The location also fits into downtown revitalization effort begun in the past few years. That effort includes renovation of two abandoned buildings into the New Castle School of Trades, construction of Market Street Lofts, a revised intersection near Kent State University East Liverpool campus and improvements to the university building, ongoing construction of a new post office nearby, reconstruction of the historic brick streets, several new small businesses and the Renovatio’s project.

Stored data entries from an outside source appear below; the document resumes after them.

/-- Check 9: what an opcode's chapter asks of its fields, as the offsets of those that fail. -/
def State.fieldsBad (s : State) (r : Ring) (d : Desc) : List Nat :=
  match d.opcode with
  | 0x1A =>
    let off := d.specF 47 44
    bad 36 (decide (d.specF 39 36 ≤ 1048576)) ++ bad 32 (d.specF 39 36 == 0 || d.payLen != 0)
      ++ (if d.optBit 10 then
            bad 44 (off % 4 == 0 && decide (20 ≤ off)) ++ bad 32 (decide (off + 4 ≤ d.payLen))
          else bad 44 (off == 0))
  | 0x1B => bad 4 (decide (d.opt 8 3 < 3))
  | 0x1D => bad 4 (d.opt 8 2 != 3)
  | 0x20 | 0x21 | 0x24 => addrBad r 36 (d.opt 8 2) (d.specF 43 36) (d.specF 51 44)
  | 0x22 =>
    let leased := ((s.session? (handleSlot d.handle)).map (fun x =>
      x.leased && x.generation == handleGen d.handle)).getD false
    bad 36 (d.specF 43 36 % 64 == 0) ++ bad 52 (d.specF 53 52 != 0 && d.specF 53 52 != s.reg .FAM_SELF_DEVICE)
      ++ bad 56 (leased || d.specF 63 56 % 8 == 0)
  | 0x30 =>
    let toSession := d.opt 8 2 == 1
    bad 4 (decide (d.opt 8 2 < 2)) ++ bad 36 (decide (1 ≤ d.specF 39 36) && decide (d.specF 39 36 ≤ 65536))
      ++ bad 40 (if toSession then d.specF 47 40 == 0 else d.specF 47 40 % 64 == 0)
      ++ bad 48 (!toSession || d.specF 51 48 == 0)
  | 0x31 => bad 36 (decide (1 ≤ d.specF 39 36) && decide (d.specF 39 36 ≤ 65536))
  | 0x32 =>
    let n := d.opt 10 4
    bad 4 (d.opt 8 2 != 3 && (if d.opt 8 2 = 1 then n == 0 else decide (2 ≤ n) && decide (n ≤ 12)))
  | 0x38 | 0x39 => bad 38 (d.specF 39 38 != 0)
  | 0x3A =>
    bad 38 (decide (1 ≤ d.specF 39 38) && decide (d.specF 39 38 ≤ 256))
      ++ bad 40 (decide (1 ≤ d.specF 41 40) && decide (d.specF 41 40 ≤ 1024))
      ++ bad 42 (decide (1 ≤ d.specF 43 42) && decide (d.specF 43 42 ≤ d.specF 45 44))
      ++ bad 44 (decide (1 ≤ d.specF 45 44) && decide (d.specF 45 44 ≤ 1024))
      ++ bad 48 (d.specF 55 48 % 64 == 0)
  | 0x40 =>
    bad 36 (decide (1 ≤ d.specF 36 36) && decide (d.specF 36 36 ≤ 8)) ++ bad 37 (decide (d.specF 38 37 < 4096))
      ++ addrBad r 40 (d.opt 8 2) (d.specF 47 40) (d.specF 55 48)
  | 0x42 =>
    let kind := d.opt 9 3
    bad 4 (decide (1 ≤ kind) && decide (kind ≤ 4))
      ++ bad 36 (d.specF 37 36 != 0 && (kind != 4 || decide (d.specF 37 36 ≤ 255)))
  | 0x43 =>
    bad 36 (decide (1 ≤ d.specF 36 36) && decide (d.specF 36 36 ≤ 8))
      ++ addrBad r 40 (d.opt 8 2) (d.specF 47 40) (d.specF 55 48)
  | 0x50 => bad 36 (decide (d.specF 37 36 < 4096)) ++ bad 40 (!d.optBit 8 || d.specF 55 40 == 0)
  | 0x51 => bad 36 (decide (d.specF 37 36 < 4096))
  | 0x58 => bad 4 (d.opt 8 2 != 3)
  | _ => []
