-- ==== Sys2Proof/Machine/Reclaim.lean ====
section
/-!
DEFINITION. Page reclamation as the Cullet runs it, and the slots of closed sessions that it lets go (R70, R80, R165, R166).
-/
namespace Sys2Proof.Machine

/-- A CLOSED session no longer waits for a record; with the last one its slot is freed. -/
def State.letGo (s : State) (n slot : Nat) : State :=
  (s.onSession slot (fun x => { x with leftover := x.leftover.filter (· != n) })).freeClosed slot

/-- Slots of CLOSED sessions that wait for a record. -/
def State.waitersFor (s : State) (n : Nat) : List Nat :=
  (s.sdir.sess.entries.filter (fun e => e.2.leftover.contains n)).map (·.1)

/-- The record handed over first is freed, unless a checkpoint still reads it (R138, R418). -/
def State.reclaimFirst (s : State) : State :=
  match s.cane.reclaim with
  | [] => s
  | n :: _ =>
    match s.page? n with
    | none => { s with cane := { s.cane with reclaim := s.cane.reclaim.drop 1 } }
    | some p =>
      if p.ckptReads ≠ 0 ∨ p.refs ≠ 0 ∨ p.pins ≠ 0 then s
      else
        let slots := s.waitersFor n
        slots.foldl (fun s k => s.letGo n k) (freeRecordOp s n (s.poolDead p))

/-- The row PAGE_FREE. -/
def execPageFree (s : State) : Host.Outcome State Fault Refusal :=
  .next (if s.failed pgCane then s else s.reclaimFirst)

end Sys2Proof.Machine
end

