/-- The effect of a command commits a step-record version or a page table outside a step (R396, R552). -/
def State.commits (s : State) (x : Session) (c : Cmd) : Bool :=
  let d := c.desc
  if d.opcode = 0x18 ∨ d.opcode = 0x19 then d.optBit 9 || s.carryAfter x d != x.rec'.carry
  else if d.opcode = 0x1A then c.aux != 1 && !x.genReq && (!x.rec'.carry.isEmpty || (x.compacts d && x.runState != .running))
  else (d.opcode == 0x1B || d.opcode == 0x1D) && c.aux != 1 && x.compacts d

/-- A command needs page records (R187). -/
def Session.needsPages (x : Session) (d : Desc) : Bool :=
  d.opcode == 0x1A || x.compacts d
    || ([0x11, 0x12, 0x1D, 0x20, 0x22].contains d.opcode && !x.table.isEmpty)

/-- Commands of the tokenizer and constraint engine (R475). -/
def usesText (op : Nat) : Bool := [0x18, 0x19, 0x1A, 0x42, 0x43].contains op

/-- Commands that need a key of the island (R66, R448). -/
def usesKey (op : Nat) : Bool := [0x20, 0x21, 0x22, 0x23, 0x24, 0x40, 0x48, 0x49, 0x50, 0x51].contains op

/-- Commands that need HBM: all but NOP, FENCE and SHUTDOWN; and those that need the flash tier's controllers besides: the
commands of the search engine (R66, R343). -/
def usesHbm (op : Nat) : Bool := decide (0x10 ≤ op) && op != 0x58
def usesFlash (op : Nat) : Bool := decide (0x38 ≤ op) && decide (op ≤ 0x3B)

/-- A block that a command needs is in STATE 0xFF FAILED (R66). -/
def State.blockFailed (s : State) (op : Nat) : Bool :=
  (usesKey op && s.failed pgSec)
    || (usesHbm op && (List.range 12).any (fun i => s.failed (pgHbm + i)))
    || (usesFlash op && (List.range 8).any (fun i => s.failed (pgFcd + i)))

/-- The ranges of fabric addresses of a descriptor: of what is written, the first byte, since its end is known at its end. -/
def fabricRanges (d : Desc) (leased : Bool) : List (Nat × Nat) :=
  let far := d.opt 8 2 == 2
  let src := (d.specF 43 36, d.specF 51 44)
  match d.opcode with
  | 0x20 => if far && !d.optBit 11 then [(src.1, 1)] else []
  | 0x21 => if far then [src] else []
  | 0x24 => if far then [src] else []
  | 0x22 => (src.1, 1) :: (if leased then [] else [(d.specF 63 56, 8)])
  | 0x23 => [src, (d.specF 63 56, 8)]
  | 0x40 => if far then [(d.specF 47 40, d.specF 55 48)] else []
  | 0x43 => if far then [(d.specF 47 40, d.specF 55 48)] else []
  | _ => []

/-- The effect of an opcode on a command that nothing holds back. -/
abbrev Effect := State → Nat → Cmd → Nat → State

/-! ## Sources that cannot be read (R550) -/

/-- The page and the code of a command that is at the first read of its source: what comes before the read (R132, R218, R399,
R401, R457) has passed, and nothing is allotted yet. -/
def State.readsSource (s : State) (c : Cmd) : Option (Nat × Nat) :=
  if c.desc.opcode = 0x40 then
    if (c.desc.optBit 11 && !s.tenantOpen (bitsOf (c.desc.specF 38 37) 0 12)) || s.longBusy pgGlb || !s.modelRegionOk then none
    else some (pgCru, 0x0012)
  else if !s.enabled pgStm || !s.enabled pgCane then none
  else if c.desc.opcode = 0x21 then if !s.enabled pgSdir || s.longBusy pgStm then none else some (pgStm, 0x0007)
  else if !s.enabled pgFam then none
  else if c.desc.opcode = 0x23 then
    if !s.enabled pgSdir || !s.inPoolEntry (c.desc.specF 43 36) (c.desc.specF 51 44) || !s.inPoolEntry (c.desc.specF 63 56) 8
      || (c.desc.payLen == 8 && (s.returnSlot c).isNone) then none
    else some (pgStm, 0x0007)
  else if c.desc.opcode = 0x24 ∧ (c.slot.bind s.session?).isSome then some (pgStm, 0x0007)
  else none

/-- The source of a command lies at a target that is marked dead (R391, R550). -/
def State.sourceDead (s : State) (d : Desc) : Bool :=
  let at' (a : Nat) : Bool := s.fam.dead.any (fun dev => s.atDevice a 1 dev)
  match d.opcode with
  | 0x21 | 0x24 => d.opt 8 2 == 2 && at' (d.specF 43 36)
  | 0x23 => at' (d.specF 43 36)
  | 0x40 | 0x43 => d.opt 8 2 == 2 && at' (d.specF 47 40)
  | _ => false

“That’s where Craig’s development experience comes into play,” Schneider said, saying his theory is to start at one end of the city and develop it then flow into the next, prompting other new businesses to come in.
Shepherd smiled as he said the usually quiet downtown was alive recently with the sound of jackhammering as the sidewalk outside his building was repaired. Work also progressed on the new post office that day and workers prepared Fourth Street for relaying new brick.
“Someone said, ‘It’s too noisy downtown.’ How often do you hear that?” Shepherd said.
In what he called “normal” times, Shepherd estimated it might be a year before all funding could be put into place and the project completed, but the pandemic has caused some funding to be re-routed and delays in many aspects of such projects.
“Realistically, in the next year or two, we should hit the ground with the first phase of it,” Schneider predicted.
Pictured at top: The Review building, built in 1949 in the art deco style, is being eyed as the new East Liverpool Municipal Court and police department as well as an indoor sports complex.